*** Block opens ***

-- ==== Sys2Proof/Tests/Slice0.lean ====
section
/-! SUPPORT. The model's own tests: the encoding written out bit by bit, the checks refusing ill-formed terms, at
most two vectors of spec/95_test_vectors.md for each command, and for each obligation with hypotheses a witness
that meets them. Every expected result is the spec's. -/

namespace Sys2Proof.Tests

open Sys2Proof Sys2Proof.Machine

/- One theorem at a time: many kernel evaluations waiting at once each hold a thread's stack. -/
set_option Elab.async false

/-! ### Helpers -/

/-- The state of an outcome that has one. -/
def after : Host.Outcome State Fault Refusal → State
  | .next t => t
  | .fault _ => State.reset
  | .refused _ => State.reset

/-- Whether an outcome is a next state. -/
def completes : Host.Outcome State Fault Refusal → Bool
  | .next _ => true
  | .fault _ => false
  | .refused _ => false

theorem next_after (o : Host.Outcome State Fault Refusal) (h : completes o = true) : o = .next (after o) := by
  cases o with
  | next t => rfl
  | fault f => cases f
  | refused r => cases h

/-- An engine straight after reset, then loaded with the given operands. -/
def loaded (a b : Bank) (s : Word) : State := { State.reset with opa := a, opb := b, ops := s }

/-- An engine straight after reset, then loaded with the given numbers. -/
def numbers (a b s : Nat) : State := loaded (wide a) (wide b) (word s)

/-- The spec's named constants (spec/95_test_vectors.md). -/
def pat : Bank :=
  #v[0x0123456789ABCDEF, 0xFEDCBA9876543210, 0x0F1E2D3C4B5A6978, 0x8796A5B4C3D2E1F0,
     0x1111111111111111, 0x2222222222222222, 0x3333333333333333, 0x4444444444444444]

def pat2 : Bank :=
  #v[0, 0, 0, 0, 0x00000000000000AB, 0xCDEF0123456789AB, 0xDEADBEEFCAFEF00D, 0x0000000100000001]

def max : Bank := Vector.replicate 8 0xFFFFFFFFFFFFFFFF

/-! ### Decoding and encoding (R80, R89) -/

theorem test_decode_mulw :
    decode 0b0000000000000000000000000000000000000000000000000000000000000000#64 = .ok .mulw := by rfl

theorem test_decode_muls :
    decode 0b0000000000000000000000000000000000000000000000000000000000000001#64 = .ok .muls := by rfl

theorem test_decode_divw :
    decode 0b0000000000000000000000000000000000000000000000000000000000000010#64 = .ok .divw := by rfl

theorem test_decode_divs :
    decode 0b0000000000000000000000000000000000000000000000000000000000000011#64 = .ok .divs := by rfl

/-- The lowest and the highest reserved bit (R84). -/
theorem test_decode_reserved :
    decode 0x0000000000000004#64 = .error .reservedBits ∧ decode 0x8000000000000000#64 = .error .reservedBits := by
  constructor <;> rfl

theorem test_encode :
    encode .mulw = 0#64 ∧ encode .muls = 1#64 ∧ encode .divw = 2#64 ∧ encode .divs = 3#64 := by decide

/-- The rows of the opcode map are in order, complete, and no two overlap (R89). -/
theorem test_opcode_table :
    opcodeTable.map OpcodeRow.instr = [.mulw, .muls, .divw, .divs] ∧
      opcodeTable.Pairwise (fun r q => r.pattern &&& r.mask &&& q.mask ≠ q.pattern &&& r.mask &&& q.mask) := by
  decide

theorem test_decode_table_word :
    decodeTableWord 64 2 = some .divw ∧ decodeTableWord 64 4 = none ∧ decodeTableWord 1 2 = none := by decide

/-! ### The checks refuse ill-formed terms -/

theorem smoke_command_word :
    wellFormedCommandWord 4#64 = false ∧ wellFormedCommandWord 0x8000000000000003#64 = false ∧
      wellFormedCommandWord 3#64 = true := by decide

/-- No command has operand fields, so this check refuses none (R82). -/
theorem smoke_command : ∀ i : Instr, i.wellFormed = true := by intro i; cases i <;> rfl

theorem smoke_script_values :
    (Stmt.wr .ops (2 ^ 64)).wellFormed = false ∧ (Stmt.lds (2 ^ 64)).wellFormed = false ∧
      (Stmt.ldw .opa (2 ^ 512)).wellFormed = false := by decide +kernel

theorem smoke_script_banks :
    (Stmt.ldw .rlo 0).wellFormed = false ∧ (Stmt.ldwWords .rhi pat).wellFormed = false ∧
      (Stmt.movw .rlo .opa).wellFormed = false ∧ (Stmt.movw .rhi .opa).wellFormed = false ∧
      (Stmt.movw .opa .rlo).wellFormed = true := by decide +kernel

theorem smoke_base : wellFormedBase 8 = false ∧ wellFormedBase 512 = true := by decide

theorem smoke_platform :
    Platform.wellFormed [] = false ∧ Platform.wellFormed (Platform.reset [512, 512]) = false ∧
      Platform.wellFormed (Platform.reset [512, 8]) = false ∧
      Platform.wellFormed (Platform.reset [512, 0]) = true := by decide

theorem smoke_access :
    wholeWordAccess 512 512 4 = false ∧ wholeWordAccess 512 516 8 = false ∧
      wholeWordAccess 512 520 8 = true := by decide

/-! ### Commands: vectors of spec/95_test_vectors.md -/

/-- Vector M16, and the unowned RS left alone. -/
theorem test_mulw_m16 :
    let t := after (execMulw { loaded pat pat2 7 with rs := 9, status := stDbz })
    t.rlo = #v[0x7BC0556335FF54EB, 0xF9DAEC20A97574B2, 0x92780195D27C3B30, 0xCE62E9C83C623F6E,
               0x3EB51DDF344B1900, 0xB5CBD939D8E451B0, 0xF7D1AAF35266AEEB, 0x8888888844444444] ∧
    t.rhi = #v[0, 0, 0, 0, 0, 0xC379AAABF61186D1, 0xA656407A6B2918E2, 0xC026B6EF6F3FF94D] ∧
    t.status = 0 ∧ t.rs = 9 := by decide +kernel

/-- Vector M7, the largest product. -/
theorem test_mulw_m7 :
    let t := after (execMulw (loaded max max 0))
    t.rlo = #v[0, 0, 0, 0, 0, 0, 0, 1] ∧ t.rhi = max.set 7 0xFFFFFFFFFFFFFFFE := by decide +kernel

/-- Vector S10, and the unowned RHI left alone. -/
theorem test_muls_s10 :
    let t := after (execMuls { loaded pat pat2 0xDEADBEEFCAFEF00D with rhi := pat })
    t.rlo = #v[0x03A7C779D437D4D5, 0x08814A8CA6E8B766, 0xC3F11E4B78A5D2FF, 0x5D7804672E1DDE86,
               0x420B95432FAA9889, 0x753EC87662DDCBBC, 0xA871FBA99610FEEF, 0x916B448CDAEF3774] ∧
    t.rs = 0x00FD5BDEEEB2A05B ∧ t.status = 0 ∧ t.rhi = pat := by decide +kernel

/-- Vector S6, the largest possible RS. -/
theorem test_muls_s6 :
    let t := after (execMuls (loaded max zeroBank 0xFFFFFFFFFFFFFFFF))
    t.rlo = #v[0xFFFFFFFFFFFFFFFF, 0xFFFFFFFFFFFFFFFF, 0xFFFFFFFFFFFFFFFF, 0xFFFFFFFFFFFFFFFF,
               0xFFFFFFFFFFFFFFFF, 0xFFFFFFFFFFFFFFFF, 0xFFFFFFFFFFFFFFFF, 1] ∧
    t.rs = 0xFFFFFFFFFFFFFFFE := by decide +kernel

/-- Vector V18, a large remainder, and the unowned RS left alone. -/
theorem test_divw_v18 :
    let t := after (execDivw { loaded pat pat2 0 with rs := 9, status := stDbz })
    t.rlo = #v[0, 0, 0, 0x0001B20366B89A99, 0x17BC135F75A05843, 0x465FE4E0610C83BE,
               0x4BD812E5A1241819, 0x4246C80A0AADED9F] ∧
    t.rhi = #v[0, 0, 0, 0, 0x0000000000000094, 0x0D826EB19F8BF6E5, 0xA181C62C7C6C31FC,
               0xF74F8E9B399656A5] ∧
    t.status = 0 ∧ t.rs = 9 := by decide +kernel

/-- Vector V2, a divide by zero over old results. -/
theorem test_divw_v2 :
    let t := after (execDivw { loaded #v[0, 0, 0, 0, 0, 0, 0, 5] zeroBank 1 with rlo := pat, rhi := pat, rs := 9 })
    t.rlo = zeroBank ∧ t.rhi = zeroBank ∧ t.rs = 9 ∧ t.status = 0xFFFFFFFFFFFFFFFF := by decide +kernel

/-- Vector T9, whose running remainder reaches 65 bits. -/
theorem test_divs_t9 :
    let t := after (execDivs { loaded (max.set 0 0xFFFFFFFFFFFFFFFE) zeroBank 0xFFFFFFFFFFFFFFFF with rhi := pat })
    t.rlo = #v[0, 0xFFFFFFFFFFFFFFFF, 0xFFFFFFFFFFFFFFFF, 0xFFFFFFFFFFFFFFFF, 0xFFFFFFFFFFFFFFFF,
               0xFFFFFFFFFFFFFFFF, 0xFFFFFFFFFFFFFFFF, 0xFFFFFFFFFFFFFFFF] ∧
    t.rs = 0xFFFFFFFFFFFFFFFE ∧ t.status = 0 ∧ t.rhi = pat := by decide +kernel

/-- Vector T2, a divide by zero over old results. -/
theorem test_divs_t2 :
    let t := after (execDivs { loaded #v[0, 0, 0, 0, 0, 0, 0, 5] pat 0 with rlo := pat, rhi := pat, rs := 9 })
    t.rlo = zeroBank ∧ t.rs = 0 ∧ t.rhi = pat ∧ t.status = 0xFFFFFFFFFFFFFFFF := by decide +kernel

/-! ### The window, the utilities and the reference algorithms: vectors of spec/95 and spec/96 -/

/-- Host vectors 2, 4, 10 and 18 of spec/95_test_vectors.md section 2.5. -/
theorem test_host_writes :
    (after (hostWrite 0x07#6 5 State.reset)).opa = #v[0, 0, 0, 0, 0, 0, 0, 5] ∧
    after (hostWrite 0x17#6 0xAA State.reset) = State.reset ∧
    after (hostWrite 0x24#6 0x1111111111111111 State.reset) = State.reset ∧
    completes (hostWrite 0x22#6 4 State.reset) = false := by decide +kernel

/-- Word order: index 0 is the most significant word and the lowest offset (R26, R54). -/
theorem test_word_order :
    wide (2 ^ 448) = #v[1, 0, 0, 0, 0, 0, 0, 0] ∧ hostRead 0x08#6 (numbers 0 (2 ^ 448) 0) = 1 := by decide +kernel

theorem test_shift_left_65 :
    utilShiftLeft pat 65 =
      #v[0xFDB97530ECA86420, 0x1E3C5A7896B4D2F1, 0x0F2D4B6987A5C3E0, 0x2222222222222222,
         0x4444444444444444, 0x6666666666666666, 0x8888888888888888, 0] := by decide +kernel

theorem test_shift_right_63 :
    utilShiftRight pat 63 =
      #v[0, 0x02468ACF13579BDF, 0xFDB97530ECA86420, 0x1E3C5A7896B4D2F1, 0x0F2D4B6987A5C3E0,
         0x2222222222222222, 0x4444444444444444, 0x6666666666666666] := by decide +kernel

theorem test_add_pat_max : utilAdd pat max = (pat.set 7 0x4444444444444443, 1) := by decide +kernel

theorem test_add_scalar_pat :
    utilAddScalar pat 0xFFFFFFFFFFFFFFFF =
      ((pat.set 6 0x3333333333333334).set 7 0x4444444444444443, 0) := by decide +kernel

*** Block closes ***
*** Block opens ***

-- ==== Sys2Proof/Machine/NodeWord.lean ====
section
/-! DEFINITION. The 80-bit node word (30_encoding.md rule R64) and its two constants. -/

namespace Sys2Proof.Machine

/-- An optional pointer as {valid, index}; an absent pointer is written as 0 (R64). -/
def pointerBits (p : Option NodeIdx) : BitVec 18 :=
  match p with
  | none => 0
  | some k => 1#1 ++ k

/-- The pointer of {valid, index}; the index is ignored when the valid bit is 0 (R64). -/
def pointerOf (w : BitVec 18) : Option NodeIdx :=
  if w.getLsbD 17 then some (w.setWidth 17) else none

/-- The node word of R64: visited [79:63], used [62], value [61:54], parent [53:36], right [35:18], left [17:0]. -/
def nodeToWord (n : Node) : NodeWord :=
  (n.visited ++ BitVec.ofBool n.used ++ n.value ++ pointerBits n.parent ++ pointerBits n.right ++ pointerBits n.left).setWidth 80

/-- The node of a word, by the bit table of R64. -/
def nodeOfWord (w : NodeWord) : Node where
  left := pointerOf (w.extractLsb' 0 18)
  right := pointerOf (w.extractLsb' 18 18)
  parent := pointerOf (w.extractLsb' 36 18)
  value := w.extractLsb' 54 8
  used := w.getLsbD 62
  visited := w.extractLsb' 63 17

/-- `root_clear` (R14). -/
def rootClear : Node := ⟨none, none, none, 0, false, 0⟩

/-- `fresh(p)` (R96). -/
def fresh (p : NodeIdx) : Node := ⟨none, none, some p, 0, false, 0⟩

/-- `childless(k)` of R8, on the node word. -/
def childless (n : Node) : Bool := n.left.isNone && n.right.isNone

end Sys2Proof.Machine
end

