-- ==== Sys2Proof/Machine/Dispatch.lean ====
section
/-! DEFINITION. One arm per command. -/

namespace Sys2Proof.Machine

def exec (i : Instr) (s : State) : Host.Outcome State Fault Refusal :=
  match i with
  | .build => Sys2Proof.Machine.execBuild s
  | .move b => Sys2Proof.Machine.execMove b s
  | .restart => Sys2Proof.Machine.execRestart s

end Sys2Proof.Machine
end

*** Block closes ***
*** Block opens ***

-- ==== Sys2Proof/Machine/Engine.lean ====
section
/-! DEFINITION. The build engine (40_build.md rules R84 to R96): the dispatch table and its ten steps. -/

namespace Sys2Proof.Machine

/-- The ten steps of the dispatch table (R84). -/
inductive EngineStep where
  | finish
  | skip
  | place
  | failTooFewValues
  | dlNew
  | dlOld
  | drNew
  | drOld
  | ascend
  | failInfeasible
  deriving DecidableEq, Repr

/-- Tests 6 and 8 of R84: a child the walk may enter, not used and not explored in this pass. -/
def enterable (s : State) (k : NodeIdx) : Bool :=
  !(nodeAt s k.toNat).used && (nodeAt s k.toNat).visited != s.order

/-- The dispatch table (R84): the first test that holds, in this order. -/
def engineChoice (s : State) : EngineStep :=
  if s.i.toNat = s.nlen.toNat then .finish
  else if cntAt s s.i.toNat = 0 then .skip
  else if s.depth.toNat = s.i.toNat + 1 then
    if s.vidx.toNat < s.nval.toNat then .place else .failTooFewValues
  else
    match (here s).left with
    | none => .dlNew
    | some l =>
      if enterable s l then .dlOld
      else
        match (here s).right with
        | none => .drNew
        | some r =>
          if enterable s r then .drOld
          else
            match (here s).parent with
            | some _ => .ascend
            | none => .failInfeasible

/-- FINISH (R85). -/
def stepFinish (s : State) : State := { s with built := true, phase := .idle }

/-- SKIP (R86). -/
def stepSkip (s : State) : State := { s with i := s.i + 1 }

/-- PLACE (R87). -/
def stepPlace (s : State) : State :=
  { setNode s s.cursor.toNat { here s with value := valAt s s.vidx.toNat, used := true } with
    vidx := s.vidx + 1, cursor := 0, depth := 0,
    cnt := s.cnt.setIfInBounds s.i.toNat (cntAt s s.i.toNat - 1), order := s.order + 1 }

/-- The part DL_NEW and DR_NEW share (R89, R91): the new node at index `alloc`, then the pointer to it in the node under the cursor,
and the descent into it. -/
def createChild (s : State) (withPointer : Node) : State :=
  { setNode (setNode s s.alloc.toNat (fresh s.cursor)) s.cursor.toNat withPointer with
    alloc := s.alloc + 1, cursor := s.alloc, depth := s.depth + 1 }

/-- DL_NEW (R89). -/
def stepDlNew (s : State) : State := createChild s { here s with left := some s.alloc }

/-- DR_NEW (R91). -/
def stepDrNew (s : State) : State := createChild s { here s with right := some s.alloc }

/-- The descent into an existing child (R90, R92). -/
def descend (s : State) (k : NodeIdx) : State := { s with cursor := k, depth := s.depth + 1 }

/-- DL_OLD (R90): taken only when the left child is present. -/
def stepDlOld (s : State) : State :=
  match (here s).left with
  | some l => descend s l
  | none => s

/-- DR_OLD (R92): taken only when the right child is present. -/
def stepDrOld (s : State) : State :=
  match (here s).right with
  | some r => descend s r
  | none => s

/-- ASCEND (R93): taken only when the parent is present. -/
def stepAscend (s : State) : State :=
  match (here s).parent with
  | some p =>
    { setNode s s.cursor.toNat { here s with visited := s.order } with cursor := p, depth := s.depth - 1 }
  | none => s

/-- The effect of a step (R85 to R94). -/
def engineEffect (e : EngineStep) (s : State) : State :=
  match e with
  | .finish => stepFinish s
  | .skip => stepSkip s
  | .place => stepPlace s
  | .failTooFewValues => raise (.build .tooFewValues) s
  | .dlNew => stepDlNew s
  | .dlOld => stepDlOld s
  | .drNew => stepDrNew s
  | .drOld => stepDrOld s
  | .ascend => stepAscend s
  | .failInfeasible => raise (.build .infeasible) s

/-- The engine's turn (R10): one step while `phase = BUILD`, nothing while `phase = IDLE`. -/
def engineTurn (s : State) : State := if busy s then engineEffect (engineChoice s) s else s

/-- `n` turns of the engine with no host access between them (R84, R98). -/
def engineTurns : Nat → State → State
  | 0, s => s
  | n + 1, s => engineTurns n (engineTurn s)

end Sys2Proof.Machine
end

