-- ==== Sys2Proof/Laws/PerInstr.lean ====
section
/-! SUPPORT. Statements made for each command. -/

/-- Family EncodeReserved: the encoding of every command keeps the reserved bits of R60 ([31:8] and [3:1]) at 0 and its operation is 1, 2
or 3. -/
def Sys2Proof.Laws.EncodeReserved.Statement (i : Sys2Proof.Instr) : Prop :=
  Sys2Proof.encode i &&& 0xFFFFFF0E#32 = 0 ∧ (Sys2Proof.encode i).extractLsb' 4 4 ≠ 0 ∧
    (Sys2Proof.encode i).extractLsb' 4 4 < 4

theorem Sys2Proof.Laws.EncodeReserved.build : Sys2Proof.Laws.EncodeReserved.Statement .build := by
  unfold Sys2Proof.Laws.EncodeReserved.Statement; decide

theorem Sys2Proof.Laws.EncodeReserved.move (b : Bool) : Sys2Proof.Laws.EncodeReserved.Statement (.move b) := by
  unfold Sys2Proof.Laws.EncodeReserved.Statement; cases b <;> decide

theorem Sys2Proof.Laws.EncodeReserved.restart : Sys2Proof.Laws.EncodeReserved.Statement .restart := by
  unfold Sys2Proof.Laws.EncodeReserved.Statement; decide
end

*** Block closes ***

> **TASK DETAILS**: Above are the lines; repeat exactly the ones from the line containing "-- ==== Sys2Proof/Tests/Slice0.lean" down to the line containing "open Sys2Proof Sys2Proof.Machine", both inclusive.

> **THE ANSWER**:
-- ==== Sys2Proof/Tests/Slice0.lean ====
section
/-! SUPPORT. The model's own tests: the encoding written out bit by bit, the checks refusing ill-formed terms, at
most two vectors of spec/95_test_vectors.md for each command, and for each obligation with hypotheses a witness
that meets them. Every expected result is the spec's. -/

namespace Sys2Proof.Tests

open Sys2Proof Sys2Proof.Machine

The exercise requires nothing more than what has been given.